А вот еще: в 1898 году в Грузии энергичный семинарист Джугашвили уже вовсю изучает марксизм и репетирует риторику на ушах закавказских железнодорожников. Иосиф был начитанный юноша, Платона читал в оригинале. Стихи писал на родном грузинском. Нежные, воздушные.
Золотой XIX век кончался под еще не слышимый в отдалении лязг железа века ХХ.
История с ее концом, Европа с ее закатом. Бог с его умиранием, женщина как злейшее зло – это я наобум листаю ходовые идеи рубежа веков. Волнующая современность обрушивалась на людей, выросших в конфессиональных комьюнити. Современность ломала мозг. В Российской империи была государственная религия. (Это пояснение для детей, полагающих, что верить или не верить всегда было можно по своему усмотрению. Нет, дети, современность – это не то, что вы думаете. И человек не всегда звучал так гордо в заплеванной ночлежке умиленного Горького.)

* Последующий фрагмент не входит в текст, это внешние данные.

/-- TENSOR: the outputs that COMP_MASK selects are written. (DESIGN CHOICE, log 120) -/
def dataTensor (j : PolyJob) : Eng Bool :=
  foldE (fun was (x : Nat × List Nat) => do
    let (p, gs) := x
    let m ← jPrime j p
    let b := j.b.getD j.a
    runWork j p gs (fun g => do
      let (a0, q0) ← jRead j j.a 0 p g
      let (a1, q1) ← jRead j j.a 1 p g
      let (b0, q2) ← jRead j b 0 p g
      let (b1, q3) ← jRead j b 1 p g
      pure ((pComps j.w).map fun c => (c, tensorOut m a0 a1 b0 b1 c), q0 || q1 || q2 || q3)) was) j.poison
    ((pPos j.w).flatMap fun p => (runsOf (List.range j.gr)).map fun r => (p, r))

/-- Tiles that the array forms for one granule row of a basis conversion to `t` positions: 64 rows of coefficients by seven columns a
position, in tiles of 128 columns (R65, R137). -/
def bconvTiles (t : Nat) : Nat := cdiv (7 * t) 128

/-- BCONV: one granule row after another (R60, R61). -/
def dataBconv (j : PolyJob) : Eng Bool := do
  let src ← mapE (jPrime j) j.tab.src
  let dst ← mapE (jPrime j) j.tab.dst
  foldE (fun was (x : Nat × Nat) => do
    let (c, g) := x
    let l ← mapE (fun p => jRead j j.a (compOf j.a c) p g) j.tab.src
    let bad := l.any (·.2)
    jMark j was bad
    let out := bconvRow src dst j.tab.ta j.tab.tb (l.map (·.1))
    act (addTotal 0x3300 3 (bconvTiles j.tab.dst.length))
    eachE (fun (y : Nat × List Nat) => jWrite j c y.1 g y.2 bad) (j.tab.dst.zip out)
    checkpoint
    pure (was || bad)) j.poison ((pComps j.w).flatMap fun c => (pRows j.w).map fun g => (c, g))

/-- TRANSPOSE (R62). -/
def dataTranspose (j : PolyJob) : Eng Bool :=
  foldE (fun was (x : Nat × Nat × List Nat) => runWork j x.2.1 x.2.2 (fun g => do
      let (v, bad) ← jRead j j.a x.1 x.2.1 g
      pure ([(x.1, v)], bad)) was) j.poison (limbRuns (pComps j.w) (pPos j.w) (pRows j.w))

/-- Write a granule of the scratch area: its contents are left open (R66). (DESIGN CHOICE, log 123) -/
def scratchPut (j : PolyJob) (k g : Nat) (bad : Bool) : Eng Unit := do
  let v ← freeGran
  atGran j.r (hLevel j.a.h) g (do
    let a := j.scratch + (k * j.gr + g) * 288
    granAligned j.a.addr a
    store j.e a (packGran v) bad)

/-- Step 1 of R66: the dropped limb's coefficients, by way of the scratch area. -/
def rescaleScratch (j : PolyJob) (k c : Nat) (was : Bool) : Eng (List Nat × Bool) := do
  let l := hLevel j.a.h
  let m ← jPrime j l
  let r ← foldE (fun (st : List (Nat × List Nat) × Bool) gs => do
    let x ← mapE (fun g => jRead j j.a c l g) gs
    let bad := x.any (·.2)
    jMark j (was || st.2) bad
    eachE (fun g => scratchPut j k g (st.2 || bad)) gs
    checkpoint
    pure (st.1 ++ gs.zip (x.map (·.1)), st.2 || bad)) ([], false) (passBlocks j.n j.gr false)
  if twoPass j.n then
    eachE (fun gs => do
      eachE (fun g => scratchPut j k g r.2) gs
      checkpoint) (passBlocks j.n j.gr true)
  pure (nttInvLimb m j.n false (inOrder j.gr r.1), r.2)

/-- The checkpoints of steps 2 and 3 of R66, whose values stay inside the engine (R73). -/
def rescaleYields (j : PolyJob) : Eng Unit :=
  eachE (fun (_ : List Nat) => checkpoint) (runsOf (List.range j.gr) ++ passBlocks j.n j.gr true ++
    (if twoPass j.n then passBlocks j.n j.gr false else []))

/-- RESCALE (R66). -/
def dataRescale (j : PolyJob) : Eng Bool := do
  let ql := (← jPrime j (hLevel j.a.h)).q
  let cs := pComps j.w
  foldE (fun was (kc : Nat × Nat) => do
    let (k, c) := kc
    let (v, bad0) ← rescaleScratch j k c was
    foldE (fun was p => do
      let m ← jPrime j p
      let t := granules (nttFwdLimb m j.n (v.map fun y => centredLift ql m.q y))
      rescaleYields j
      foldE (fun was gs => runWork j p gs (fun g => do
          let (x, bad) ← jRead j j.a c p g
          pure ([(c, (x.zip (t.getD g [])).map fun y => mulmod m (submod m y.1 y.2) (constOf j p))], bad0 || bad)) was)
        was (runsOf (List.range j.gr))) (was || bad0) (pPos j.w)) j.poison ((List.range cs.length).zip cs)

/-! ## OPEN and COMMIT (R71) -/

/-- The checks of OPEN; answers the header to write. (DEDUCED, log 44) -/
def openChecks (c : Nat) (i : Issued) (r : Nat) : Eng (Option (Nat × Nat)) := do
  let e := envOf c .poly i
  needE (polyEncOk i.word.toNat) .reservedField
  let im ← readHdr e (addrOf i r 1) true
  let d ← readHdr e (addrOf i r 0) false
  let h := im.obj.h
  let ad := some (im.obj.addr, false)
  needE (!im.poison) .poisonControl ad
  needE (hdrEncOk h) .reservedField ad
  let s ← get
  needE (slotUsable s (hChain h)) .chainAbsent ad
  needE (fpOk s h) .chainMismatch ad
  needE (!(holdsObject d) || hCtx d.obj.h == e.ctx) .contextMismatch (some (d.obj.addr, false))
  needE (limbMapOk (chD s (hChain h)) (chK s (hChain h)) h) .limbMap ad
  let h := setBits (setBits h 144 144 0) 139 128 e.ctx
  pure (some (d.obj.addr, if budgeted (hKind h) then h else setBits h 63 48 0xFFFF))

/-- The checks of COMMIT: the header found must hold an object of the context (R435); one already valid is not written again.
(DEDUCED, log 45) -/
def commitChecks (c : Nat) (i : Issued) (r : Nat) : Eng (Option (Nat × Nat)) := do
  let e := envOf c .poly i
  needE (polyEncOk i.word.toNat) .reservedField
  let d ← readHdr e (addrOf i r 0) false
  hdrChecks e [d] none
  pure (if hValid d.obj.h then none else some (d.obj.addr, setBits d.obj.h 144 144 1))

/-- An instruction that writes a header alone. -/
def headerRun (c : Nat) (i : Issued) (checks : Eng (Option (Nat × Nat))) : Eng (List SealMsg) := do
  match ← checks with
  | some (a, h) => writeHdr (envOf c .poly i) a h
  | none => pure ()
  pure []

/-- OPEN. -/
def polyOpen (c : Nat) (i : Issued) (r : Nat) : Eng (List SealMsg) := headerRun c i (openChecks c i r)

/-- COMMIT. -/
def polyCommitObj (c : Nat) (i : Issued) (r : Nat) : Eng (List SealMsg) := headerRun c i (commitChecks c i r)

/-- A row of the polynomial engine. -/
def polyRow (c op : Nat) (run : Nat → Issued → Nat → Eng (List SealMsg)) (s : State) : State :=
  runEngine c .poly op (run c) s

/-- BCONV as a row: it waits for its claim on the array (R65). -/
def bconvRowCmd (c : Nat) (s : State) : State :=
  match readyHead s c .poly 0x30 with
  | some i => if !(begun i) && arrayClosed s c i.serial then s else polyRow c 0x30 (polyRun dataBconv) s
  | none => s

end Sys2Proof.Machine
end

В 1898-м появились первые русские переводы «Сирано». Начала Татьяна Щепкина-Куперник, богемная девица, подруга Чехова. Она безжалостна к успеху Ростана: «Счастье в любви, счастье в литературе: успех, поклонение, избрание в Академию в тридцать семь лет… Пьесы его переводились на все языки и ставились на всех сценах Европы. Я переводила их для русского театра. Мне нравились его красивые стихи и доставляло удовольствие пересказывать их по-русски, но никогда они не волновали меня, не давали того холодка в спине, который бывает, когда читаешь по-настоящему вдохновенные стихи. В чем же таился секрет его успеха?» Действительно, вопрос.
А в чем таился успех Чехова-драматурга, писавшего (в отличие от Ростана) всё не как надо? Он нарушил все законы сцены, но по сей день нарушителя ставит весь мир.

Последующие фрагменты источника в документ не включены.